-- ==== Sys2Proof/Word.lean ====
section
/-!
DEFINITION. The word and byte types of the device (R3, R247): values are 64-bit unless a width is named.
-/

namespace Sys2Proof

/-- A 64-bit value: a window register, a CSR, a record word (R247). -/
abbrev Word := BitVec 64

/-- One byte of storage (R3). -/
abbrev Byte := BitVec 8

end Sys2Proof
end

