-- ==== Sys2Proof/Machine/Bits.lean ====
section
/-!
DEFINITION. Bit fields, sign extension, little-endian bytes and sparse tables.
-/

namespace Sys2Proof.Machine

/-! ### Bit fields -/

/-- Field [hi:lo] of a word, as a number (R3). -/
def fld (w : Word) (hi lo : Nat) : Nat := (w.toNat >>> lo) % 2 ^ (hi + 1 - lo)

/-- Bit i of a word. -/
def bitAt (w : Word) (i : Nat) : Bool := w.getLsbD i

/-- A number as a word, modulo 2^64. -/
def wd (n : Nat) : Word := BitVec.ofNat 64 n

/-- An integer as a word, modulo 2^64. -/
def wdInt (i : Int) : Word := BitVec.ofInt 64 i

/-- sext(x, n) of R7 on a bit vector. -/
def sx {n : Nat} (v : BitVec n) : Word := v.signExtend 64

/-- sext(x, n) of R7: the low n bits of a word, sign-extended; the word itself for n = 0. -/
def sextN (n : Nat) (x : Word) : Word := if n = 0 then x else (x.setWidth n).signExtend 64

/-- zext(x, n) of R7: the low n bits of a word; the word itself for n = 0. -/
def zextN (n : Nat) (x : Word) : Word := if n = 0 then x else (x.setWidth n).setWidth 64

/-- A truth value as a word of all ones or all zeros (R287). -/
def allOnes (b : Bool) : Word := if b then BitVec.allOnes 64 else 0

/-- A truth value as 1 or 0. -/
def b2n (b : Bool) : Nat := if b then 1 else 0

/-- Number of set bits among the low n bits of x. -/
def popCount (n : Nat) (x : Nat) : Nat := (List.range n).foldl (fun a i => a + (x >>> i) % 2) 0

/-- Zero bits above the highest set bit of an n-bit number. -/
def clzN (n : Nat) (x : Nat) : Nat := if x = 0 then n else n - 1 - Nat.log2 x

/-- Zero bits below the lowest set bit of an n-bit number. -/
def ctzN : Nat → Nat → Nat
  | 0, _ => 0
  | n + 1, x => if x % 2 = 1 then 0 else 1 + ctzN n (x / 2)

/-- ceil(a / b). -/
def cdiv (a b : Nat) : Nat := (a + b - 1) / b

/-! ### Bytes -/

/-- The number whose little-endian bytes are given (R3). -/
def leNat : List Byte → Nat
  | [] => 0
  | b :: r => b.toNat + 256 * leNat r

/-- n little-endian bytes of a number. -/
def leBytes : Nat → Nat → List Byte
  | 0, _ => []
  | n + 1, v => BitVec.ofNat 8 (v % 256) :: leBytes n (v / 256)

/-- Little-endian words of a byte list. -/
def leWords (l : List Byte) : List Word :=
  (List.range (l.length / 8)).map fun i => wd (leNat ((l.drop (8 * i)).take 8))

/-- Bytes of a list of words. -/
def wordBytes (l : List Word) : List Byte := l.flatMap fun w => leBytes 8 w.toNat

/-- Element i of a list of words, 0 beyond its end. -/
def wAt (l : List Word) (i : Nat) : Word := l.getD i 0

/-! ### Sparse tables and sorted sets -/

/-- The entry of a key; the default for a key that is not listed. -/
def smGet {α : Type} (d : α) : SMap α → Nat → α
  | [], _ => d
  | (k', v) :: r, k => if k = k' then v else smGet d r k

/-- Insertion before the first greater key. -/
def smIns {α : Type} (k : Nat) (v : α) : SMap α → SMap α
  | [] => [(k, v)]
  | (k', v') :: r => if k < k' then (k, v) :: (k', v') :: r else (k', v') :: smIns k v r

/-- The table without a key. -/
def smDel {α : Type} (m : SMap α) (k : Nat) : SMap α := m.filter fun e => e.1 != k

/-- The table with the entry of a key set; the default removes it. -/
def smSet {α : Type} [DecidableEq α] (d : α) (m : SMap α) (k : Nat) (v : α) : SMap α :=
  if v = d then smDel m k else smIns k v (smDel m k)

/-- The table with the entry of a key changed. -/
def smMod {α : Type} [DecidableEq α] (d : α) (m : SMap α) (k : Nat) (f : α → α) : SMap α :=
  smSet d m k (f (smGet d m k))

/-- Insertion into a rising list without repeats. -/
def ssIns (k : Nat) : List Nat → List Nat
  | [] => [k]
  | a :: r => if k < a then k :: a :: r else if k = a then a :: r else a :: ssIns k r

/-- Removal from a list without repeats. -/
def ssDel (k : Nat) (l : List Nat) : List Nat := l.filter fun a => a != k

/-- A set with a member put in or taken out. -/
def ssPut (k : Nat) (b : Bool) (l : List Nat) : List Nat := if b then ssIns k l else ssDel k l

/-- The list with its i-th element removed. -/
def delAt {α : Type} (l : List α) (i : Nat) : List α := l.take i ++ l.drop (i + 1)

/-- The list with its i-th element changed. -/
def modAt {α : Type} (l : List α) (i : Nat) (f : α → α) : List α :=
  match l[i]? with
  | some a => l.take i ++ f a :: l.drop (i + 1)
  | none => l

/-- The index of the first element that satisfies p. -/
def idxOf {α : Type} (p : α → Bool) (l : List α) : Option Nat :=
  let i := l.findIdx p
  if i < l.length then some i else none

/-- Insertion into a list sorted by a strict order, after every element not above the new one. -/
def insBy {α : Type} (lt : α → α → Bool) (a : α) : List α → List α
  | [] => [a]
  | b :: r => if lt a b then a :: b :: r else b :: insBy lt a r

/-- Stable insertion sort. -/
def sortBy {α : Type} (lt : α → α → Bool) (l : List α) : List α := l.foldl (fun r a => insBy lt a r) []

end Sys2Proof.Machine
end

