-- ==== Sys2Proof/Config.lean ====
section
/-!
DEFINITION. What the spec leaves open and what one part fixes, as constants without a body: nothing can be
proved of their values, so a claim holds whatever they are.
-/

namespace Sys2Proof.Config

open Sys2Proof.Machine

/-- DESIGN CHOICE. Which agent moves when `State.sched` names none, as a function of `State.turns` (log 2). -/
opaque turn : Nat → Turn

/-- DESIGN CHOICE. The free choices of R194 and R377 ("any subset"), as a function of `State.freeCnt` (log 24). -/
opaque freeBit : Nat → Bool

/-- DESIGN CHOICE. Values that the spec leaves open, as a function of `State.freeCnt` (logs 42, 46). -/
opaque freeWord : Nat → Word

/-- UNVERIFIED. SHA-512 (R30, R32, R72; log 6). -/
opaque sha512 : List Byte → BitVec 512

/-- UNVERIFIED. Ed25519 verification of a signature of a message by a public key (R30, R72; log 6). -/
opaque ed25519Verify (key msg sig : List Byte) : Bool

/-- UNVERIFIED. The signature by the device identity key (R32; log 6). -/
opaque identitySign : List Byte → BitVec 512

/-- UNVERIFIED. The public half of the device identity key (R31; log 6). -/
opaque identityKey : BitVec 256

/-- UNVERIFIED. The device serial number (R32; log 6). -/
opaque serial : Word

/-- UNVERIFIED. The fused digest of the first firmware key (R30; log 6). -/
opaque fusedDigest : BitVec 512

/-- UNVERIFIED. The fused minimum security version (R30; log 6). -/
opaque minSecurityVersion : Nat

/-- UNVERIFIED. The tags of the measurements of an attestation report (R32), in boot order (log 6). -/
opaque measureTag : Nat → Word

/-- UNVERIFIED. The bytes whose digest measures the partition configuration (R32; log 6): of a function's clusters, the
interleave shares of the dies, its signed-only flag, its modes and its image keys. -/
opaque configBytes (fn : Nat) (clusters shares : List Nat) (flags : List Bool) (keys : SMap (List Word)) : List Byte

/-- UNVERIFIED. The device's own number in the fabric (R18; log 6). -/
opaque deviceNumber : BitVec 16

/-- UNVERIFIED. The instructions that the translator makes of record i of a Slolek section, where R276 gives no one word for it: a
record with temporaries, with an immediate beyond its field or with a block, and a structure record (R71; log 6). -/
opaque expand (records : List SlRec) (i : Nat) : List Byte

/-- UNVERIFIED. The payload of flit i of a packet that leaves by a port (R18 gives its header, not its data;
log 6). -/
opaque fabricData : Packet → Nat → BitVec 224

/-- UNVERIFIED. The request, or other packet, that an inbound fabric packet of a class carries, as read from the payloads
of its flits, and answered as given (R18 gives its header, not its data; log 6). -/
opaque fabricBody : Nat → List (BitVec 224) → Ret → Body

/-- UNVERIFIED. The outcome that an inbound fabric reply carries (log 6). -/
opaque fabricRes : List (BitVec 224) → Res

/-- UNVERIFIED. The notify page that an inbound load or store names, as function, queue and offset (R67; log 6). -/
opaque fabricPage : List (BitVec 224) → Option (Nat × Nat × Nat)

/-- UNVERIFIED. The value that an inbound 64-bit store to a notify page writes (R67; log 6). -/
opaque fabricWord : List (BitVec 224) → Word

/-- DESIGN CHOICE. Where the device puts the segment pools of a context that it makes (R79 names no address; log 19). -/
opaque segBase (ctx : Nat) : Word

/-- DESIGN CHOICE. Where the device puts the deque overflow area of a core for a context, as a physical address in KiB
(R79 and R89 name no address; log 66). -/
opaque ovfBase (ctx core : Nat) : BitVec 29

/-- DESIGN CHOICE. Where the code of an image of a context lies (R82 asks for 64-byte alignment), in units of
64 bytes (log 18). -/
opaque codeLine (ctx handle : Nat) : BitVec 51


end Sys2Proof.Config
end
********
Your objective
In the listing above, the lines from the one containing "insertion sort. -/" through the one containing "opaque turn : Nat → Turn" must be set down exactly, with no other lines.

Response area
/-- Stable insertion sort. -/
def sortBy {α : Type} (lt : α → α → Bool) (l : List α) : List α := l.foldl (fun r a => insBy lt a r) []

end Sys2Proof.Machine
end

-- ==== Sys2Proof/Config.lean ====
section
/-!
DEFINITION. What the spec leaves open and what one part fixes, as constants without a body: nothing can be
proved of their values, so a claim holds whatever they are.
-/

namespace Sys2Proof.Config

open Sys2Proof.Machine

/-- DESIGN CHOICE. Which agent moves when `State.sched` names none, as a function of `State.turns` (log 2). -/
opaque turn : Nat → Turn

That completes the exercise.